自己教師あり学習:学習データの制約を打破
機械学習において、教師あり学習は、人間がラベル付けしたデータを用いてモデルを訓練する方法です。しかし、この方法は、ラベル付け作業に膨大なコストがかかるという課題がありました。そこで注目されたのが自己教師あり学習です。自己教師あり学習では、インターネット上に存在する大量のテキストデータを利用し、「次に何が来るかを予測する」というタスクをモデルに学習させます。このプロセスを通じて、モデルは単語間の関係性や文脈理解といった、汎用的な知識を獲得することができます。Yann LeCun氏が提唱した「ケーキのアナロジー」では、自己教師あり学習はケーキの大部分を占めるとされており、その重要性を示しています。

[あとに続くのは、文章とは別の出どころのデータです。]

/-- From IDLE, the escaped header and payload and then one delimiter, all in time. -/
theorem run_body_and_flag {s : State} {hb1 tid : Byte} {p : List Byte} {xs : List (Byte × Word)}
    {rest : List PortWrite} (h : Idle s) (hp : p.length ≤ 65535)
    (hx : xs.map Prod.fst = escapeAll (buildHeader hb1 tid p ++ p) ++ [0x7E]) (ht : Timely s xs)
    (hc : s.commands = pushesFor xs ++ rest) :
    ∃ t, runFor xs.length s = .next t ∧ t.commands = rest ∧ t.cmdResult = .ok ∧
      ClosedAs s.cfg.rxBufSize hb1 tid p t := by
  obtain ⟨body, last, rfl, hbody, hlast⟩ := List.map_eq_append_iff.1 hx
  obtain ⟨⟨flag, time⟩, rfl, rfl⟩ := List.map_eq_singleton_iff.1 hlast
  suffices hclose : ∃ u, runFor body.length s = .next u ∧ u.commands = pushesFor [((0x7E : Byte), time)] ++ rest ∧
      ∃ t, exec (.rxPush 0x7E) { u with nowMs := time, commands := rest } = .next t ∧ t.commands = rest ∧
        t.cmdResult = .ok ∧ ClosedAs s.cfg.rxBufSize hb1 tid p t by
    obtain ⟨u, hrun, hcu, t, hpush, ht⟩ := hclose
    refine ⟨t, ?_, ht⟩
    rw [List.length_append, runFor_add hrun]
    exact runFor_succ ((step_push decodeOfEncodeIsTheCommand hcu).trans hpush)
  have hlen := length_header_append hb1 tid p
  by_cases hfits : 8 + p.length ≤ s.cfg.rxBufSize
  · obtain ⟨u, hrun, hr, he, ho, hcount, hbuf, ⟨hs, -⟩, hcu, hkeep⟩ :=
      run_escapeAll_of_idle h (hlen.trans_le hfits) hbody ht hc
    rw [← hkeep.cfg] at hfits ⊢
    exact ⟨u, hrun, hcu, exec_flag_of_buffered_frame (s := { u with nowMs := time, commands := rest }) hp hr hs he ho
      (hcount.trans hlen) hfits hbuf⟩
  · obtain ⟨hr, h0, he, -⟩ := h
    have hzero : s.rxCount.toNat = 0 := by rw [h0]; rfl
    obtain ⟨u, hrun, hru, heu, hou, hcount, ⟨hs, -⟩, hcu, hkeep⟩ :=
      run_escapeAll_overflow decodeOfEncodeIsTheCommand _ hbody hr he ht hc (by omega) (.inr (by omega))
    rw [← hkeep.cfg] at hfits hcount ⊢
    exact ⟨u, hrun, hcu, exec_flag_of_overflowed_frame (s := { u with nowMs := time, commands := rest }) hb1 tid hru hs
      heu hou hcount (by dsimp only; omega)⟩

/-- Settles O38: the body and the closing delimiter are all that a frame needs. -/
theorem openingDelimiterIsNotNeeded : Obligations.OpeningDelimiterIsNotNeeded := by
  intro s hb1 tid p xs rest h htype hp hfits hx hin hc
  obtain ⟨t, hrun, -, -, haccepted, -⟩ := run_body_and_flag h hp (List.cons.inj hx).2 (timely_of_idle h hin) hc
  exact ⟨t, hrun, haccepted htype hfits⟩

/-! ## The bytes that are no event (R101) -/

/-- The last command was a pushed byte that came to nothing: no frame, no error. -/
def NoEvent (t : State) : Prop := t.result = 0 ∧ t.cmdResult = .ok ∧ t.rxReady = false

/-- While no frame is held, a byte that is no delimiter is no event, timely or not. -/
theorem rxPush_noEvent {s : State} {d : Byte} (hr : s.rxReady = false) (hd : d ≠ 0x7E) :
    ∃ t, exec (.rxPush d) s = .next t ∧ t.commands = s.commands ∧ NoEvent t := by
  have hready : (beforeByte s).rxReady = false := (beforeByte_rxReady s).trans hr
  have hpush := execRxPush_eq d s
  rw [if_neg (by simp [hr]), if_neg hd] at hpush
  split at hpush
  · exact ⟨_, hpush, beforeByte_commands s, rfl, rfl, hready⟩
  split at hpush
  · exact ⟨_, hpush, beforeByte_commands s, rfl, rfl, hready⟩
  · exact ⟨_, hpush, beforeByte_commands s, rfl, rfl, hready⟩

/-- However many of the bytes before a delimiter have been pushed, the last was no event. -/
theorem runFor_noEvent (xs : List (Byte × Word)) {ys : List (Byte × Word)} {s : State} {rest : List PortWrite}
    (hx : 0x7E ∉ xs.map Prod.fst) (hs : NoEvent s) (hc : s.commands = pushesFor (xs ++ ys) ++ rest) {k : Nat}
    (hk : k ≤ xs.length) : ∃ t, runFor k s = .next t ∧ NoEvent t := by
  induction xs generalizing s k with
  | nil =>
    obtain rfl : k = 0 := by simpa using hk
    exact ⟨s, rfl, hs⟩
  | cons x xs ih =>
    cases k with
    | zero => exact ⟨s, rfl, hs⟩
    | succ k =>
      obtain ⟨b, time⟩ := x
      simp only [List.map_cons, List.mem_cons, not_or] at hx
      obtain ⟨hb, hx⟩ := hx
      obtain ⟨-, -, hr⟩ := hs
      obtain ⟨u, hpush, hcu, hu⟩ :=
        rxPush_noEvent (s := { s with nowMs := time, commands := pushesFor (xs ++ ys) ++ rest }) hr (Ne.symm hb)
      obtain ⟨t, hrun, ht⟩ := ih hx hu hcu (Nat.le_of_succ_le_succ hk)
      exact ⟨t, (runFor_succ ((step_push decodeOfEncodeIsTheCommand hc).trans hpush)).trans hrun, ht⟩

/-- Settles O37: the opening delimiter is no event and leaves the decoder IDLE, the body is no event, and the closing
delimiter brings what `run_body_and_flag` says. -/
theorem decoderAcceptsWhatTheEncoderBuilds : Obligations.DecoderAcceptsWhatTheEncoderBuilds := by
  intro s hb1 tid p xs rest h hp hx hin hc
  rw [buildFrame, List.append_assoc] at hx
  obtain ⟨⟨flag, time⟩, xs, rfl, rfl, hxs⟩ := List.map_eq_cons_iff.1 hx
  replace hx : xs.map Prod.fst = escapeAll (buildHeader hb1 tid p ++ p) ++ [flagByte] := hxs
  have hstep := step_flag_of_idle h hc
  refine ⟨fun k hk hlt => ?_, ?_⟩
  · obtain ⟨k, rfl⟩ := Nat.exists_eq_add_of_lt hk
    rw [Nat.zero_add, runFor_succ hstep]
    obtain ⟨body, last, rfl, hbody, hlast⟩ := List.map_eq_append_iff.1 hx
    have hlen : last.length = 1 := by simpa using congrArg List.length hlast
    rw [List.length_cons, List.length_append] at hlt
    exact runFor_noEvent body (s := s.pastFlag time (pushesFor (body ++ last) ++ rest))
      (by rw [hbody]; exact flag_notMem_escapeAll _) ⟨rfl, rfl, h.1⟩ rfl (by omega)
  · rw [List.length_cons, runFor_succ hstep]
    exact run_body_and_flag (s := s.pastFlag time (pushesFor xs ++ rest)) h hp hx (timely_after (s := s) hin rfl) rfl

end Sys2Proof.Machine
end

section
/-! The control commands NOP and SET_TIMEOUT (R109, R110), and the step on a word that is a command (R107). -/

namespace Sys2Proof.Machine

Transformerアーキテクチャ:大規模化を可能に
自己教師あり学習の登場により、大規模なデータを利用した学習が可能になりましたが、それでもモデルの性能を向上させるには限界がありました。その壁を打ち破ったのが、2017年にGoogleによって発表されたTransformerアーキテクチャです。従来のRNN(Recurrent Neural Network)のような逐次的な処理ではなく、Attentionメカニズムを用いることで、入力文全体の文脈を一度に捉えることを可能にしました。これにより、並列処理が可能となり、モデルの学習速度が大幅に向上しました。Transformerアーキテクチャは、GPTシリーズをはじめとするLLMの基盤技術として採用され、その性能を飛躍的に高めました。
ファインチューニング:性能向上と応用範囲の拡大
大規模なテキストデータを用いた事前学習(Pretraining)によって、LLMは汎用的な知識を獲得します。しかし、特定のタスクに特化させるためには、さらに少量のラベル付きデータを用いたファインチューニング(Supervised Learning)が必要です。例えば、GPTシリーズは、事前学習後に、質問応答や文章生成といった特定のタスクで調整されています。さらに、強化学習(Reinforcement Learning)を組み合わせることで、より人間らしい自然な応答を生成することも可能となっています。LLMの進化は、今後も継続的に進み、その応用範囲はますます広がっていくと見られています。
まとめ
大規模言語モデルの進化は、自己教師あり学習、Transformerアーキテクチャ、そしてファインチューニングという要素が組み合わさることで実現しました。これらの技術は、AI技術の発展に大きな影響を与えており、今後もその影響力は増していくでしょう。LLMの性能向上は、単なる技術的な進歩にとどまらず、社会や産業構造にも大きな変革をもたらす可能性があります。今後のLLMの進化と、その応用事例に注目が集まります。
原文の冒頭を表示(英語・3段落のみ)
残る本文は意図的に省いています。